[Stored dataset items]
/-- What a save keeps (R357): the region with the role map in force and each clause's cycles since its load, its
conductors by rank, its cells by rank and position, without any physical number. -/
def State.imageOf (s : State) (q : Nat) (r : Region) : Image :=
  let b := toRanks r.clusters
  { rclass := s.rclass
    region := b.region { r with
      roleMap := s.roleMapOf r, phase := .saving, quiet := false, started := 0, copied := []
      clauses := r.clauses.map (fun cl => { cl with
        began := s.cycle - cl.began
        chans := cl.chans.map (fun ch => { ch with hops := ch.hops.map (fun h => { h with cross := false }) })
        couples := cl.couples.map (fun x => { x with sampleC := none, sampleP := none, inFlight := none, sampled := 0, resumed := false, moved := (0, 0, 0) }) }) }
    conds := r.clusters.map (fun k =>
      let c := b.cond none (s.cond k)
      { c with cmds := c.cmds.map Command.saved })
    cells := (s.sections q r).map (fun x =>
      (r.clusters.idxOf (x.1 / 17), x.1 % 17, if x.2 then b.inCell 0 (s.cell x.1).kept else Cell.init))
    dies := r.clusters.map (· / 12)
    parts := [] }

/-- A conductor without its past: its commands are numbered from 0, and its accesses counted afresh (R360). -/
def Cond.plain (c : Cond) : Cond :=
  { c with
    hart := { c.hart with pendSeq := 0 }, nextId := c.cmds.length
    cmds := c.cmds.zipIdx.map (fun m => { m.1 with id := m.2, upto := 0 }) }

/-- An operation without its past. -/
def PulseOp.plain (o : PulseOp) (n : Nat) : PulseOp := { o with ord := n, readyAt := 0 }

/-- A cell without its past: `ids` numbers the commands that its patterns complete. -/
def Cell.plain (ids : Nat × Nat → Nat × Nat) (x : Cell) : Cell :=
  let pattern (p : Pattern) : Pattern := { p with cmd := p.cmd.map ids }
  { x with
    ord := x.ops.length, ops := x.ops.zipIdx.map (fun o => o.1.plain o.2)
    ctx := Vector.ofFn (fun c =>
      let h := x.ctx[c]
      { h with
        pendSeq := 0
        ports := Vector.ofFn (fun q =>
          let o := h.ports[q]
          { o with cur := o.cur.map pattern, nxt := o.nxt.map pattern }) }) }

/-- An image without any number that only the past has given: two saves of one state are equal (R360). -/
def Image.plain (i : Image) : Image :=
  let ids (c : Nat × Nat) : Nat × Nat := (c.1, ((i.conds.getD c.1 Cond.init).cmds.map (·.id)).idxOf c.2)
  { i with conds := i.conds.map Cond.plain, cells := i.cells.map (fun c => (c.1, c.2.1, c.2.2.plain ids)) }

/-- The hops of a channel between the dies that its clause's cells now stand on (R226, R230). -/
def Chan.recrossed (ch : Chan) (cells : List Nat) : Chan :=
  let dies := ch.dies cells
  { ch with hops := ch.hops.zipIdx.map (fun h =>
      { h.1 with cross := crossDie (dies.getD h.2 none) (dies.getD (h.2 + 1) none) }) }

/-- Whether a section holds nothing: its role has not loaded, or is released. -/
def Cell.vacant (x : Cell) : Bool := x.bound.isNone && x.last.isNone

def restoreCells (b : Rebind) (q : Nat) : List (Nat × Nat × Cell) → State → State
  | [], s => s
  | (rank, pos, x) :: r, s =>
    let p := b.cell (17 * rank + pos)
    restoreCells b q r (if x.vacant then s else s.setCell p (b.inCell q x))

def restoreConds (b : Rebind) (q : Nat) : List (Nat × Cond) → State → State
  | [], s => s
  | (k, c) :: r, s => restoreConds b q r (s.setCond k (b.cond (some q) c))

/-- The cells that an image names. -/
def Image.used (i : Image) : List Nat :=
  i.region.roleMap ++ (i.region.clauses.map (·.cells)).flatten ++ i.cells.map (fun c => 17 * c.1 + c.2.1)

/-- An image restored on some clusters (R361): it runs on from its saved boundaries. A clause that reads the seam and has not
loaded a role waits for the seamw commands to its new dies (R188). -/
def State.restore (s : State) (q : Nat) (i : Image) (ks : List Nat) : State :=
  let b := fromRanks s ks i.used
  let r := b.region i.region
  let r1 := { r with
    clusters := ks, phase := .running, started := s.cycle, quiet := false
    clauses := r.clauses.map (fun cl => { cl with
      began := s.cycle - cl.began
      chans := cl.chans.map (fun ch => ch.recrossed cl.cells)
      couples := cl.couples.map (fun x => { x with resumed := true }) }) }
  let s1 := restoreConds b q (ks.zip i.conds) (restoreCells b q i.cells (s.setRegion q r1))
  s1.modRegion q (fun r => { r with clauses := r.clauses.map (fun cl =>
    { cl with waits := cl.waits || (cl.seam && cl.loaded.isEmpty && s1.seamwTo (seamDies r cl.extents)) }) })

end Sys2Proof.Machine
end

> [THE TASK]: Return, please, the lines of the data from the first through the line containing "parts := []", both kept, exactly as they stand and nothing more.

> [SOLUTION]:
/-- What a save keeps (R357): the region with the role map in force and each clause's cycles since its load, its
conductors by rank, its cells by rank and position, without any physical number. -/
def State.imageOf (s : State) (q : Nat) (r : Region) : Image :=
  let b := toRanks r.clusters
  { rclass := s.rclass
    region := b.region { r with
      roleMap := s.roleMapOf r, phase := .saving, quiet := false, started := 0, copied := []
      clauses := r.clauses.map (fun cl => { cl with
        began := s.cycle - cl.began
        chans := cl.chans.map (fun ch => { ch with hops := ch.hops.map (fun h => { h with cross := false }) })
        couples := cl.couples.map (fun x => { x with sampleC := none, sampleP := none, inFlight := none, sampled := 0, resumed := false, moved := (0, 0, 0) }) }) }
    conds := r.clusters.map (fun k =>
      let c := b.cond none (s.cond k)
      { c with cmds := c.cmds.map Command.saved })
    cells := (s.sections q r).map (fun x =>
      (r.clusters.idxOf (x.1 / 17), x.1 % 17, if x.2 then b.inCell 0 (s.cell x.1).kept else Cell.init))
    dies := r.clusters.map (· / 12)
    parts := [] }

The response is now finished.